И можно бы сейчас взахлёб говорить о непредставимой, невероятной географии этой жизни-путешествия и о подлинных открытиях Верещагина и обстоятельствах этих открытий. Или о редчайшем, как мне видится, даре сохранять дистанцию, что и обеспечивает сильнейший эффект – хоть в изображении эмира, разглядывающего головы-трофеи, хоть в изображении толпы, издали наблюдающей казнь народовольцев, хоть в изображении трагедии под Плевной. Или о том, какое охватывает чувство, когда смотришь на вывешенные в витринах знамена полков – включая знамя Скобелева, - и пытаешься сама себе по слогам объяснить, что они настоящие, что да, они всё видели и были там, там, и еще там, и что кровь и порох на них, наверное.

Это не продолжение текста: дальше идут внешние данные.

-- ==== Sys2Proof/Tests/Slice0.lean ====
section
/-! SUPPORT. Tests of the model on single words and single steps, with results taken from spec/95_test_vectors.md (named
in each docstring) or from the rule named there, and one witness for each hypothesis of the obligations. -/

namespace Sys2Proof.Tests

open Sys2Proof.Machine

/-! ### Decoding: words built from the fields of 30_encoding.md R80 and the rows of R83 -/

/-- R80's example, and the RX control opcodes. -/
theorem test_decode_rx_control :
    decode .rx (0b00000001#8 ++ 0b00000000#8 ++ 0b0000000011011100#16 ++ 1000#32) = .ok (.rxPush 220#8 1000#32) ∧
    decode .rx 0x0200000000000000#64 = .ok .rxReset ∧
    decode .rx 0x0300000000000000#64 = .ok .rxCalibrate ∧
    decode .rx 0x0400000000000000#64 = .ok .rxMarkReady ∧
    decode .rx 0x0500000000000000#64 = .ok .rxMarkNotReady := by
  decide

/-- The RX readers: `idx = A[15:0]`. -/
theorem test_decode_rx_readers :
    decode .rx (0b00001000#8 ++ 0b00000000#8 ++ 0b0000000000100000#16 ++ 0#32) = .ok (.rxReadReg 0x20#16) ∧
    decode .rx 0x0900009500000000#64 = .ok (.rxReadWin 149#16) ∧
    decode .rx 0x0A00000100000000#64 = .ok (.rxReadEdge 1#16) ∧
    decode .rx 0x0B000FFF00000000#64 = .ok (.rxReadResBit 4095#16) ∧
    decode .rx 0x0C00FFFF00000000#64 = .ok (.rxReadResByte 0xFFFF#16) := by
  decide

/-- The TX control opcodes; `v = A[0]`. -/
theorem test_decode_tx_control :
    decode .tx 0x2100000000000000#64 = .ok .txClear ∧
    decode .tx (0b00100010#8 ++ 0b00000000#8 ++ 0b0000000001001000#16 ++ 0#32) = .ok (.txAppendByte 0x48#8) ∧
    decode .tx 0x2300000100000000#64 = .ok (.txAppendBit true) ∧
    decode .tx 0x24000000FFFFFF00#64 = .ok (.txStart 0xFFFFFF00#32) ∧
    decode .tx 0x2500000000001388#64 = .ok (.txTick 5000#32) ∧
    decode .tx 0x2600000000000000#64 = .ok .txActFail := by
  decide

/-- The TX readers. -/
theorem test_decode_tx_readers :
    decode .tx 0x2800000500000000#64 = .ok (.txReadReg 5#16) ∧
    decode .tx 0x29000FFF00000000#64 = .ok (.txReadBuf 4095#16) ∧
    decode .tx (0b00101010#8 ++ 0b00000000#8 ++ 0b0000000000001101#16 ++ 1000#32) =
      .ok (.txReadEvent 13#16 1000#32) := by
  decide

/-- The codec and constant opcodes, on both ports. -/
theorem test_decode_both_ports :
    decode .tx (0b01000000#8 ++ 0b00000000#8 ++ 0b0000000001001000#16 ++ 0#32) = .ok (.codecEncByte 0x48#8) ∧
    decode .rx 0x4100001100000000#64 = .ok (.codecDecSym 0b10001#5) ∧
    decode .rx 0x4200022E00000000#64 = .ok (.codecDecTen 0x22E#10) ∧
    decode .tx (0b01001000#8 ++ 0b00000000#8 ++ 0b0000000000001100#16 ++ 0#32) = .ok (.constRead 12#16) := by
  decide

Или о том, как поражает (и как укоряет, в сущности, какой тоской от понимания своей лености и несоответствия этой «планке» уязвляет) верещагинское постоянное сильнейшее любопытство, жажда не просто узнать, но увидеть, в каком-то смысле став первооткрывателем, этот острый интерес к новому, незнакомому, чужому (а часто и чуждому) – и способность это новое неустанно изучать как можно ближе, не жертвуя «своим», но и не судя «другое». Или о том, как ошеломляет сопоставление дат событий и возраста Верещагина: вот ему всего 26, когда он с криком «За мной, братцы!» поднимает солдат и отражает осаду Самарканда, вот ему 35, когда его ранят на миноносце «Шутка», но, Господи, ему почти 62, когда он (с уже ведь совершенно осознанным отвращением к войне!) таки плывет на «Петропавловске»…

И о том, конечно, как он не позволяет себе «закостенеть» в раз и навсегда определенной манере, как меняется, дойдя в конце концов до японского цикла, где уже вполне себе импрессионистский угадывается, совершенно ему ранее не свойственный взгляд! Перечислять, что поразило и какие мысли вызвало, совершенно не имеет смысла. Потому что и поражало же по-разному. Старательные, фотографически-точные эскизы юношеского путешествия по Кавказу – скорее изобилием и трудолюбием; Туркестан – палитрой и тем самым сухим отстраненным взглядом, как через бинокль, который только и позволил, я думаю, не сойти с ума; Западный Китай и Киргизия – любованием экзотикой и этнографическим, я бы сказала, подходом; второй Туркестан – первым в своем роде пацифистским посланием, каким-то невероятным образом сосуществующим с невозможностью не отдать должного тем, кто там был и спасся или сложил голову; Индия и Тибет – скрупулезным исследовательским вниманием к деталям и спокойным восхищением наблюдателя, совершенно не затронутого и ни на секунду не увлеченного чужой, таинственной и манящей культурой; русская серия – новым, не характерным изобразительным языком; японская – фактически перечеркиванием всего, что было «до»… И всё-то я неправильно сказала и передала, не то это, даже начинать не надо было.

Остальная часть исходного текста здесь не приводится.